* Problem requirements:
In the data that follows, find the line with "def act (a : HostAction)"; transcribe it, every later line up to the one with "arrived (R190). -/", and that line as well, exactly and with no others.

* Exercise inputs:
-- ==== Sys2Proof/Machine/Port.lean ====
section
/-! DEFINITION. What one action of the host does at the block's ports (spec/30_encoding.md R74). -/

namespace Sys2Proof.Machine

/-- One action of the host: a command word is decoded and executed, or refused as illegal (spec/30_encoding.md R78); wire
bytes are moved, by their layout where they have one; an observation is made (spec/10_state.md R33); reset is taken (spec/70_reset_and_hazards.md R210). -/
def act (a : HostAction) (s : State) : Host.Outcome State Fault Refusal :=
  match a with
  | .command w =>
    match decodeCommand w with
    | .ok i => exec i s
    | .error _ => illegalCommand s
  | .wire bytes =>
    match decodeFrame bytes with
    | .ok i => exec i s
    | .error _ => strayBytes bytes s
  | .observe l => observe l s
  | .reset => .next (resetBlock s)

/-- The host's action that carries an instruction's bytes: five are a command word for the command port, any other number
a frame on the wire. -/
def actionOfBytes : List Byte → HostAction
  | [b4, b3, b2, b1, b0] => .command (commandOfBytes b4 b3 b2 b1 b0)
  | bytes => .wire bytes

end Sys2Proof.Machine
end

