-- ==== Sys2Proof/Machine/Poll.lean ====
section
/-! DEFINITION. The pseudo-commands (spec/30_encoding.md R81) and, beside the block, the host's polling loop
(spec/60_exceptions.md R190, R191; log 17). -/

namespace Sys2Proof.Machine

/-- Commands issued one after another, stopping at the first fault or refusal of the model. -/
def execAll : List Instr → State → Host.Outcome State Fault Refusal
  | [], s => .next s
  | i :: is, s =>
    match exec i s with
    | .next t => execAll is t
    | .fault r => .fault r
    | .refused r => .refused r

/-- `CRC16 b0, ..., bk` (R81). -/
def pseudoCrc16 (b0 : Byte) (bytes : List Byte) : List Instr := .crcinit :: (b0 :: bytes).map .crcbyte

/-- `RXLOAD b0, ..., bk`, zero or more bytes (R81). -/
def pseudoRxload (bytes : List Byte) : List Instr := .rxclr :: bytes.map .rxpush

/-- The two states of the polling loop (R190). -/
inductive PollPhase where
  | idle | polling
  deriving DecidableEq, Repr

/-- What moves the polling loop: the timer tick, and the end of the bounded read with whatever bytes arrived (R190). -/
inductive PollEvent where
  | tick
  | arrived (bytes : List Byte)
  deriving DecidableEq, Repr

/-- The register counts a poll asks for: 3 or 10 (spec/41_request.md R125). -/
inductive PollCount where
  | three | ten
  deriving DecidableEq, Repr

/-- The count as an operand. -/
def PollCount.word : PollCount → Word16
  | .three => 3
  | .ten => 10

/-- The polling loop: its phase, the block it drives, and the outcomes handed to the sink, latest first (R190). -/
structure PollLoop where
  phase : PollPhase
  block : State
  sink  : List PollOutcome
  deriving DecidableEq, Repr

/-- The commands of a cycle up to its DECODE, once the bytes have arrived (R191). -/
def pollDecode (n : PollCount) (bytes : List Byte) : List Instr := pseudoRxload bytes ++ [.decode n.word]

/-- "then, only if STATUS.OUTCOME = READING and STATUS.VALID.P = 1, DERIVE" (R81, R191). -/
def pollDerive (s : State) : List Instr :=
  if stOutcome s.status = outcomeReading ∧ Reg.valid .p s = true then [.derive] else []

/-- Idle to Polling: build the request and write `TX[0..7]` to the device (R190, R191). -/
def pollTick (n : PollCount) (L : PollLoop) : Host.Outcome PollLoop Fault Refusal :=
  match execAll [.buildreq 0 n.word] L.block with
  | .next t =>
    if t.halted then .refused .blockHalted
    else .next ⟨.polling, t.setLine (memRead t.tx 0 8), L.sink⟩
  | .fault r => .fault r
  | .refused r => .refused r

/-- The outcome handed to the sink and the return to Idle (R190). A block that has decoded has an outcome, unless it is
halted (R182, R186). -/
def pollHandOver (t : State) (sink : List PollOutcome) : Host.Outcome PollLoop Fault Refusal :=
  if t.halted then .refused .blockHalted
  else
    match outcomeOf t with
    | some o => .next ⟨.idle, t, o :: sink⟩
    | none => .refused .blockHalted

/-- Polling to Idle: the bytes to the decoder, DERIVE where there is a power, the outcome to the sink (R190, R191). -/
def pollArrived (n : PollCount) (bytes : List Byte) (L : PollLoop) : Host.Outcome PollLoop Fault Refusal :=
  match execAll (pollDecode n bytes) L.block with
  | .next t =>
    match execAll (pollDerive t) t with
    | .next u => pollHandOver u L.sink
    | .fault r => .fault r
    | .refused r => .refused r
  | .fault r => .fault r
  | .refused r => .refused r

/-- One transition of the polling loop (R190). The spec gives each phase one event; the other is no transition of it. -/
def pollStep (n : PollCount) (ev : PollEvent) (L : PollLoop) : Host.Outcome PollLoop Fault Refusal :=
  match L.phase, ev with
  | .idle, .tick => pollTick n L
  | .polling, .arrived bytes => pollArrived n bytes L
  | .idle, .arrived _ => .refused .noPollTransition
  | .polling, .tick => .refused .noPollTransition

end Sys2Proof.Machine
end

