/-- R70, R71: the bytes BUILDREQ leaves in `TX` are a request frame on the wire, with the address, start and count it was
built from and a right trailer. -/
def Obligations.BuiltFrameIsRequestFrame : Prop :=
  ∀ (s : State) (start count : Word16), s.halted = false → Memory.wf s.tx = true → count ≠ 0 →
    ∃ t f, exec (.buildreq start count) s = .next t ∧
      decodeFrame (memRead t.tx 0 8) = .ok (.requestFrame f) ∧
      f.addr = s.cfg.extractLsb' 0 8 ∧ f.start = start ∧ f.count = count ∧
      (Instr.requestFrame f).wellFormed = true

/-! The response decoder (spec/42_decode.md). -/

/-- R136: RXCLR, its words, and that it empties the buffer, clears `RXOVF` and changes nothing else. Of the bytes of `RX`,
which "become unspecified", it says nothing. -/
def Obligations.RxclrEmptiesBuffer : Prop :=
  Words 0x20 (fun arg => arg = 0) (fun _ => .rxclr) ∧
    ∀ s : State, s.halted = false →
      ∃ (st : Word32) (m : Memory), exec .rxclr s = .next { s with rxlen := 0, status := st, rx := m } ∧
        st.getLsbD 6 = false ∧ ∀ k, k ≠ 6 → st.getLsbD k = s.status.getLsbD k

/-- The model's own (log 11, from R136 "not erased" and R34): RXCLR leaves every byte of both buffers where it is. -/
def Obligations.RxclrErasesNoByte : Prop :=
  ∀ s : State, s.halted = false → ∃ t, exec .rxclr s = .next t ∧ t.rx = s.rx ∧ t.tx = s.tx

/-- R137: RXPUSH, its words; below `RXMAX` the byte at index `RXLEN` and `RXLEN` one more; at `RXMAX` only `RXOVF`. -/
def Obligations.RxpushAppendsOrOverflows : Prop :=
  Words 0x21 (fun arg => arg.extractLsb' 8 24 = 0) (fun arg => .rxpush (arg.extractLsb' 0 8)) ∧
    (∀ (s : State) (b : Byte), s.halted = false → Memory.wf s.rx = true → s.rxlen.toNat < s.rxMax →
      ∃ t, exec (.rxpush b) s = .next t ∧
        Memory.read t.rx s.rxlen.toNat = b ∧
        (∀ k, k ≠ s.rxlen.toNat → Memory.read t.rx k = Memory.read s.rx k) ∧
        t.rxlen.toNat = s.rxlen.toNat + 1 ∧
        t = { s with rx := t.rx, rxlen := t.rxlen }) ∧
    (∀ (s : State) (b : Byte), s.halted = false → s.rxMax ≤ s.rxlen.toNat →
      ∃ st : Word32, exec (.rxpush b) s = .next { s with status := st } ∧
        st.getLsbD 6 = true ∧ ∀ k, k ≠ 6 → st.getLsbD k = s.status.getLsbD k)

/-- R77, R78, R138: the words of DECODE. -/
def Obligations.DecodeWords : Prop :=
  Words 0x22 (fun arg => arg.extractLsb' 16 16 = 0) (fun arg => .decode (arg.extractLsb' 0 16))

/-- R138, R181, R183: the causes tested before the checksum, in their order: an unsupported count, an overrun, a short
response. DECODE then writes the outcome, the cause and the cleared valid bits and nothing else, `CRC` included (that the
Reading registers, which hold no value then, keep their bits is log 12). -/
def Obligations.DecodeNoDataBeforeChecksum : Prop :=
  ∀ (s : State) (n : Word16) (cause : BitVec 3), s.halted = false →
    ((n ≠ 3 ∧ n ≠ 10 ∧ cause = 2) ∨
      ((n = 3 ∨ n = 10) ∧ s.status.getLsbD 6 = true ∧ cause = 4) ∨
      ((n = 3 ∨ n = 10) ∧ s.status.getLsbD 6 = false ∧ s.rxlen.toNat < 5 + 2 * n.toNat ∧ cause = 1)) →
    ∃ t, exec (.decode n) s = .next t ∧ Decoded s t 2 cause 0 ∧ t = { s with status := t.status }

/-- R147, R138, R59: with the policy on and the earlier tests passed, the checksum of all bytes received but the last two is
left in `CRC`, and the response is accepted exactly when the last two bytes are that checksum, low byte first. A rejected
response writes nothing else but outcome, cause and valid bits (log 12 for the bits of invalid registers). -/
def Obligations.DecodeChecksWholeResponse : Prop :=
  ∀ (s : State) (n : Word16), s.halted = false → PassesEarly n s → s.cfg.getLsbD 8 = true →
    ∃ t c, exec (.decode n) s = .next t ∧
      crc16 (memRead s.rx 0 (s.rxlen.toNat - 2)) = some c ∧ t.crc = c ∧
      (Memory.read s.rx (s.rxlen.toNat - 2) = c.extractLsb' 0 8 ∧
          Memory.read s.rx (s.rxlen.toNat - 1) = c.extractLsb' 8 8 →
        t.status.extractLsb' 0 2 = 1) ∧
      (¬(Memory.read s.rx (s.rxlen.toNat - 2) = c.extractLsb' 0 8 ∧
          Memory.read s.rx (s.rxlen.toNat - 1) = c.extractLsb' 8 8) →
        Decoded s t 2 3 0 ∧ t = { s with status := t.status, crc := t.crc })

/-- R139 to R144, R138: a ten-register response that passes every test. Each field is assembled from its bytes, the six
valid bits are set, `CRC` is written only if the check ran, and nothing else changes (that `S` and `Q`, now invalid, keep
their bits is log 12). -/
def Obligations.DecodeTenExtractsFields : Prop :=
  ∀ s : State, s.halted = false → PassesEarly 10 s →
    (s.cfg.getLsbD 8 = true → crcOk (received s) = true) →
    ∃ t, exec (.decode 10) s = .next t ∧ Decoded s t 1 0 0x3F ∧
      t.regV = Memory.read s.rx 3 ++ Memory.read s.rx 4 ∧
      t.regI = (Memory.read s.rx 7 ++ Memory.read s.rx 8) ++ (Memory.read s.rx 5 ++ Memory.read s.rx 6) ∧
      t.regP = (Memory.read s.rx 11 ++ Memory.read s.rx 12) ++ (Memory.read s.rx 9 ++ Memory.read s.rx 10) ∧
      t.regE = (Memory.read s.rx 15 ++ Memory.read s.rx 16) ++ (Memory.read s.rx 13 ++ Memory.read s.rx 14) ∧
      t.regF = Memory.read s.rx 17 ++ Memory.read s.rx 18 ∧
      t.regPF = Memory.read s.rx 19 ++ Memory.read s.rx 20 ∧
      (s.cfg.getLsbD 8 = false → t.crc = s.crc) ∧
      (s.cfg.getLsbD 8 = true → crc16 (memRead s.rx 0 (s.rxlen.toNat - 2)) = some t.crc) ∧
      t = { s with crc := t.crc, status := t.status, regV := t.regV, regI := t.regI, regP := t.regP,
                   regE := t.regE, regF := t.regF, regPF := t.regPF }

/-- R145, R138: a three-register response that passes every test gives voltage and current only (that the
registers now invalid keep their bits is log 12). -/
def Obligations.DecodeThreeExtractsVoltageAndCurrent : Prop :=
  ∀ s : State, s.halted = false → PassesEarly 3 s →
    (s.cfg.getLsbD 8 = true → crcOk (received s) = true) →
    ∃ t, exec (.decode 3) s = .next t ∧ Decoded s t 1 0 0x03 ∧
      t.regV = Memory.read s.rx 3 ++ Memory.read s.rx 4 ∧
      t.regI = (Memory.read s.rx 7 ++ Memory.read s.rx 8) ++ (Memory.read s.rx 5 ++ Memory.read s.rx 6) ∧
      (s.cfg.getLsbD 8 = false → t.crc = s.crc) ∧
      (s.cfg.getLsbD 8 = true → crc16 (memRead s.rx 0 (s.rxlen.toNat - 2)) = some t.crc) ∧
      t = { s with crc := t.crc, status := t.status, regV := t.regV, regI := t.regI }

/-- R146, R138, R75: the command agrees with the pure decoder on the bytes received. -/
def Obligations.DecodeRefinesPureDecoder : Prop :=
  ∀ (s : State) (n : Word16), s.halted = false → s.status.getLsbD 6 = false →
    ∃ t, exec (.decode n) s = .next t ∧
      outcomeOf t = some (decodeResponse (received s) n (s.cfg.getLsbD 8))

/-- R149: outcome, cause, valid bits and Reading after DECODE are a function of the bytes received, `RXLEN`, `RXOVF`,
`CFG.CRCEN` and n only. -/
def Obligations.DecodeIsPure : Prop :=
  ∀ (s s' : State) (n : Word16), s.halted = false → s'.halted = false →
    s.rxlen = s'.rxlen → (∀ k, k < s.rxlen.toNat → Memory.read s.rx k = Memory.read s'.rx k) →
    s.status.getLsbD 6 = s'.status.getLsbD 6 → s.cfg.getLsbD 8 = s'.cfg.getLsbD 8 →
      ∃ t t', exec (.decode n) s = .next t ∧ exec (.decode n) s' = .next t' ∧
        t.status.extractLsb' 0 5 = t'.status.extractLsb' 0 5 ∧
        t.status.extractLsb' 8 8 = t'.status.extractLsb' 8 8 ∧ outcomeOf t = outcomeOf t'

* Solution below:
def act (a : HostAction) (s : State) : Host.Outcome State Fault Refusal :=
  match a with
  | .command w =>
    match decodeCommand w with
    | .ok i => exec i s
    | .error _ => illegalCommand s
  | .wire bytes =>
    match decodeFrame bytes with
    | .ok i => exec i s
    | .error _ => strayBytes bytes s
  | .observe l => observe l s
  | .reset => .next (resetBlock s)

/-- The host's action that carries an instruction's bytes: five are a command word for the command port, any other number
a frame on the wire. -/
def actionOfBytes : List Byte → HostAction
  | [b4, b3, b2, b1, b0] => .command (commandOfBytes b4 b3 b2 b1 b0)
  | bytes => .wire bytes

end Sys2Proof.Machine
end

-- ==== Sys2Proof/Machine/Poll.lean ====
section
/-! DEFINITION. The pseudo-commands (spec/30_encoding.md R81) and, beside the block, the host's polling loop
(spec/60_exceptions.md R190, R191; log 17). -/

namespace Sys2Proof.Machine

/-- Commands issued one after another, stopping at the first fault or refusal of the model. -/
def execAll : List Instr → State → Host.Outcome State Fault Refusal
  | [], s => .next s
  | i :: is, s =>
    match exec i s with
    | .next t => execAll is t
    | .fault r => .fault r
    | .refused r => .refused r

/-- `CRC16 b0, ..., bk` (R81). -/
def pseudoCrc16 (b0 : Byte) (bytes : List Byte) : List Instr := .crcinit :: (b0 :: bytes).map .crcbyte

/-- `RXLOAD b0, ..., bk`, zero or more bytes (R81). -/
def pseudoRxload (bytes : List Byte) : List Instr := .rxclr :: bytes.map .rxpush

/-- The two states of the polling loop (R190). -/
inductive PollPhase where
  | idle | polling
  deriving DecidableEq, Repr

/-- What moves the polling loop: the timer tick, and the end of the bounded read with whatever bytes arrived (R190). -/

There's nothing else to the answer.